Radiation therapy is a mainstay in the arsenal of treatments to fight cancer. But it can take several weeks of treatment before doctors know whether it’s working, and in some patients the therapy isn’t effective at all.

A new Johns Hopkins study offers the promise of using noninvasive methods of examining changes in cancerous tumors to determine whether they’ll respond to radiation treatment before treatment even begins. The findings can potentially help identify subsets of patients who are best suited for radiation treatment, thereby reducing medical overtreatment and helping some patients avoid the adverse effects of radiation.

“If we knew in advance that the patient’s tumor is resistant, appropriate changes to the treatment plan, such as escalation of radiation doses, can be implemented.
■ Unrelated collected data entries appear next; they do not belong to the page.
-- ==== Sys2Proof/Machine/Encoder.lean ====
section
/-! DEFINITION. ENC, the slice encoder: one candidate (R150), the search (R152, R153), the command (R154), and the pruned
search of R155, an implementation the spec allows and calls equivalent. -/

namespace Sys2Proof.Machine

/-- What one run of the encoder's inner loop answers (R150): the total squared error, the codes, the reconstructed samples
and the final working copy, for scale-factor index `sf`. -/
structure Candidate where
  sf : ScaleIdx
  err : Nat
  codes : Vector Code 20
  y : Samples
  walk : Walk
deriving DecidableEq, Repr

/-- `packSlice(s, c)` of a candidate (R66, R150). -/
def Candidate.slice (r : Candidate) : Word := packSlice r.sf r.codes

/-- The sum of squared error over a slice (R150). -/
def totalError (xs ys : List Sample) : Nat := (List.zipWith sqError xs ys).foldl (· + ·) 0

/-- CandidateRun(H0, W0, s, x) of R150, from a private copy of the predictor state. -/
def candidateRun (cfg : Config) (h w : Taps) (s : ScaleIdx) (x : Samples) : Candidate :=
  let r := scan (encodeSample cfg s) (Walk.start h w) x.toList
  { sf := s
    err := totalError x.toList (r.1.map Prod.snd)
    codes := listVec (r.1.map Prod.fst) (by simp [r, scan_length])
    y := listVec (r.1.map Prod.snd) (by simp [r, scan_length])
    walk := r.2 }

/-- `order[k] = (HINT + k) mod 16` (R152). -/
def searchIndex (hint : ScaleIdx) (k : Nat) : ScaleIdx := hint + BitVec.ofNat 4 k

/-- The search order of R152: k = 0, 1, ..., 15. -/
def searchOrder (hint : ScaleIdx) : List ScaleIdx := (List.range 16).map (searchIndex hint)

/-- One comparison of R153: the new candidate replaces the best only if its error is strictly less; `none` is the starting
value `+infinity`, below which every error lies. -/
def better (best : Option Candidate) (r : Candidate) : Option Candidate :=
  match best with
  | none => some r
  | some b => if r.err < b.err then some r else some b

/-- The search loop of R153 over a list of indices. -/
def searchLoop (cand : ScaleIdx → Candidate) (best : Option Candidate) (order : List ScaleIdx) : Option Candidate :=
  order.foldl (fun b s => better b (cand s)) best

/-- The winner of R153: the search loop from `best <- none` over the order of R152. The first candidate always becomes the
provisional best, so the loop never ends with none and the default named here is never taken. -/
def winner (cfg : Config) (h w : Taps) (hint : ScaleIdx) (x : Samples) : Candidate :=
  (searchLoop (fun s => candidateRun cfg h w s x) none (searchOrder hint)).getD (candidateRun cfg h w hint x)

/-- Whether any step of any of the 16 full candidate runs leaves the 16-bit range (R154 under WEIGHT_OVERFLOW = FAULT). -/
def anyOverflow (cfg : Config) (h w : Taps) (hint : ScaleIdx) (x : Samples) : Bool :=
  (searchOrder hint).any fun s => (candidateRun cfg h w s x).walk.ovf

/-- ENC under a given configuration (R154): the winner's slice to DOUT, its samples to YOUT, its final state to HIST and
WGT, its index to HINT, all together; STATUS unchanged. Under WEIGHT_OVERFLOW = FAULT an overflow in any candidate run
ends the command in a fault. -/
def encWith (cfg : Config) (xin : Samples) (s : State) : Host.Outcome State Fault Refusal :=
  if cfg.weightOverflow = .fault ∧ anyOverflow cfg s.hist s.wgt s.hint xin = true then .fault .weightOverflow
  else
    let r := winner cfg s.hist s.wgt s.hint xin
    .next (((((s.setDout r.slice).setYout r.y).setHist r.walk.h).setWgt r.walk.w).setHint r.sf)

/-- ENC (R154) in the default configuration. -/
def execEnc (xin : Samples) (s : State) : Host.Outcome State Fault Refusal := encWith config xin s

/-! ## The pruned search of R155 -/

/-- What a candidate run that was not abandoned has produced, as lists in sample order. -/
structure PrunedRun where
  sf : ScaleIdx
  err : Nat
  codes : List Code
  y : List Sample
  walk : Walk
deriving DecidableEq, Repr

/-- `e > bestE`, strictly (R155); nothing exceeds the starting value `+infinity`. -/
def exceeds (e : Nat) (bestE : Option Nat) : Bool := bestE.elim false fun b => decide (b < e)

/-- One candidate of R155 from running error `e`: the steps of R150 for each sample, abandoned (`none`) as soon as the
running error exceeds the best error found so far. -/
def prunedScan (cfg : Config) (s : ScaleIdx) (bestE : Option Nat) :
    Nat → Walk → List Sample → Option (Nat × List (Code × Sample) × Walk)
  | e, k, [] => some (e, [], k)
  | e, k, x :: xs =>
    let r := encodeSample cfg s k x
    let e' := e + sqError x r.1.2
    if exceeds e' bestE then none
    else (prunedScan cfg s bestE e' r.2 xs).map fun q => (q.1, r.1 :: q.2.1, q.2.2)

/-- One pass of R155's loop body for index `s`: record the candidate if it was not pruned and its error is below the
best. -/
def prunedStep (cfg : Config) (h w : Taps) (x : Samples) (best : Option PrunedRun) (s : ScaleIdx) : Option PrunedRun :=
  match prunedScan cfg s (best.map PrunedRun.err) 0 (Walk.start h w) x.toList with
  | none => best
  | some q =>
    let r : PrunedRun := ⟨s, q.1, q.2.1.map Prod.fst, q.2.1.map Prod.snd, q.2.2⟩
    match best with
    | none => some r
    | some b => if r.err < b.err then some r else some b

/-- The pruned search of R155, in the order of R152. -/
def prunedSearch (cfg : Config) (h w : Taps) (hint : ScaleIdx) (x : Samples) : Option PrunedRun :=
  (searchOrder hint).foldl (prunedStep cfg h w x) none

/-- A full candidate seen as a pruned run's record. -/
def Candidate.record (r : Candidate) : PrunedRun := ⟨r.sf, r.err, r.codes.toList, r.y.toList, r.walk⟩

end Sys2Proof.Machine
end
On the other hand, if a tumor is found to be more sensitive, the dose may be adjusted to a level that would still control the tumor but greatly reduce the risk of normal tissue complications,” says biomedical engineer Ishan Barman, senior author of the study, which was published in Cancer Research.
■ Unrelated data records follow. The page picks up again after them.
/-- R49, R291, R296: stepping the machine as many times as the host has commands at the front of its sequence is the run of
those commands in order, each seeing every register write of the earlier ones; what the host has queued behind them waits
untouched. -/
def Obligations.StepsRunTheHostsSequenceInOrder : Prop :=
  ∀ (cs rest : List Command) (s : State),
    Host.Core.run Sys2Proof.core cs.length ({ s with pending := cs ++ rest } : State) =
      runCommands cs { s with pending := rest }

/-! ## State access and housekeeping -/

/-- R220: NOP reads and writes nothing; its opcode with a nonzero low half is not NOP, but illegal. -/
def Obligations.NopChangesNothing : Prop :=
  ∀ s : State, exec .nop s = .next s ∧ ∀ (din : Word) (xin : Samples), issue ⟨0x00#8, din, xin⟩ s = .next s ∧
    ∀ cw : CmdWord, 0x01 ≤ cw.toNat → cw.toNat ≤ 0x0F → decode ⟨cw, din, xin⟩ = .error .nonzeroImm

/-- R222, R223: LDH, word `0x40`, and LDW, word `0x50`, load element `i` with `sext_16(din[63-16i : 48-16i])` and change
nothing else. -/
def Obligations.LoadsUnpackTheStateWord : Prop :=
  ∀ (din : Word) (s : State), ∃ v : Taps,
    (∀ i : Fin 4, (v.get i).toInt = Int.bmod ((din.toNat / 2 ^ (48 - 16 * i.val) : Nat) : Int) 65536) ∧
    exec (.ldh din) s = .next { s with hist := v } ∧ exec (.ldw din) s = .next { s with wgt := v } ∧
    ∀ xin : Samples, issue ⟨0x40#8, din, xin⟩ s = exec (.ldh din) s ∧ issue ⟨0x50#8, din, xin⟩ s = exec (.ldw din) s

/-- R224, R225: RDH, word `0x60`, and RDW, word `0x70`, write `packState` of their register file to DOUT, the sum of
`trunc_16(v[i]) * 2^(48-16i)` of R68, and change nothing else; a read after the load of the same register file returns the
loaded word unchanged. -/
def Obligations.ReadsPackTheStateWord : Prop :=
  (∀ s : State, ∃ a b : Word,
    (a.toNat : Int) = ∑ i : Fin 4, ((s.hist.get i).toInt % 65536) * 2 ^ (48 - 16 * i.val) ∧
    (b.toNat : Int) = ∑ i : Fin 4, ((s.wgt.get i).toInt % 65536) * 2 ^ (48 - 16 * i.val) ∧
    exec .rdh s = .next { s with dout := a } ∧ exec .rdw s = .next { s with dout := b } ∧
    ∀ (din : Word) (xin : Samples),
      issue ⟨0x60#8, din, xin⟩ s = exec .rdh s ∧ issue ⟨0x70#8, din, xin⟩ s = exec .rdw s) ∧
  (∀ (din : Word) (s : State), ∃ t u, exec (.ldh din) s = .next t ∧ exec .rdh t = .next u ∧ u.dout = din) ∧
  (∀ (din : Word) (s : State), ∃ t u, exec (.ldw din) s = .next t ∧ exec .rdw t = .next u ∧ u.dout = din)

/-- R68, R290: LDH of what RDH read puts HIST back, at any state, and LDW of what RDW read puts WGT back. -/
def Obligations.LoadOfReadPutsTheRegistersBack : Prop :=
  (∀ s u : State, ∃ t v, exec .rdh s = .next t ∧ exec (.ldh t.dout) u = .next v ∧ v.hist = s.hist) ∧
  (∀ s u : State, ∃ t v, exec .rdw s = .next t ∧ exec (.ldw t.dout) u = .next v ∧ v.wgt = s.wgt)

/-- R226, R227, R62, R69: SETHINT writes `cw[3:0]` to HINT unchanged; RDHINT, word `0x90`, writes HINT zero-extended
to DOUT; each changes nothing else; and the error of the encoding ENC selects does not depend on HINT. -/
def Obligations.HintIsSetAndReadBack : Prop :=
  (∀ (n : ScaleIdx) (s : State), exec (.sethint n) s = .next { s with hint := n }) ∧
  (∀ (c : Command) (s : State), c.cw.toNat / 16 = 8 →
    ∃ n : ScaleIdx, n.toNat = c.cw.toNat % 16 ∧ issue c s = .next { s with hint := n }) ∧
  (∀ s : State, ∃ w : Word, w.toNat = s.hint.toNat ∧ exec .rdhint s = .next { s with dout := w } ∧
    ∀ (din : Word) (xin : Samples), issue ⟨0x90#8, din, xin⟩ s = exec .rdhint s) ∧
  (∀ (h w : Taps) (n n' : ScaleIdx) (x : Samples), (winner config h w n x).err = (winner config h w n' x).err)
In typical radiation therapy, small doses of radiation are delivered over a period of five to seven weeks. There’s currently no definitive way to predict treatment response before therapy or even in the early weeks of therapy. The earliest clinicians can examine tumor shrinkage is two to three weeks after therapy, using computed tomography and MRI scans.

While other studies have investigated molecular changes in tumors as a way to pre-emptively identify tumors that won’t respond to radiation treatment, Barman’s team says its research is unique. Team members studied multiple types of cancers (including head and neck, and lung cancer) and used smaller doses of radiation, which more accurately reflects current radiation therapy practices.

“Previous researchers used a single large dose of radiation, resulting in biomolecular changes that don’t accurately mimic the subtle changes caused by smaller doses delivered over longer periods of time,” explains first author Santosh Paidi, a Johns Hopkins University mechanical engineering graduate research assistant.

“This is only the first step of a larger research endeavor to determine how head and neck cancer tumors respond to radiation,” says Barman. “The ultimate goal is to build a miniature probe that can fit into a laryngoscope. Hopefully in the future, then, when clinicians perform an endoscopy and look at a patient’s cancerous tumor, they’ll be able to determine whether that tumor will even respond to radiation therapy, and that can improve treatment plans.”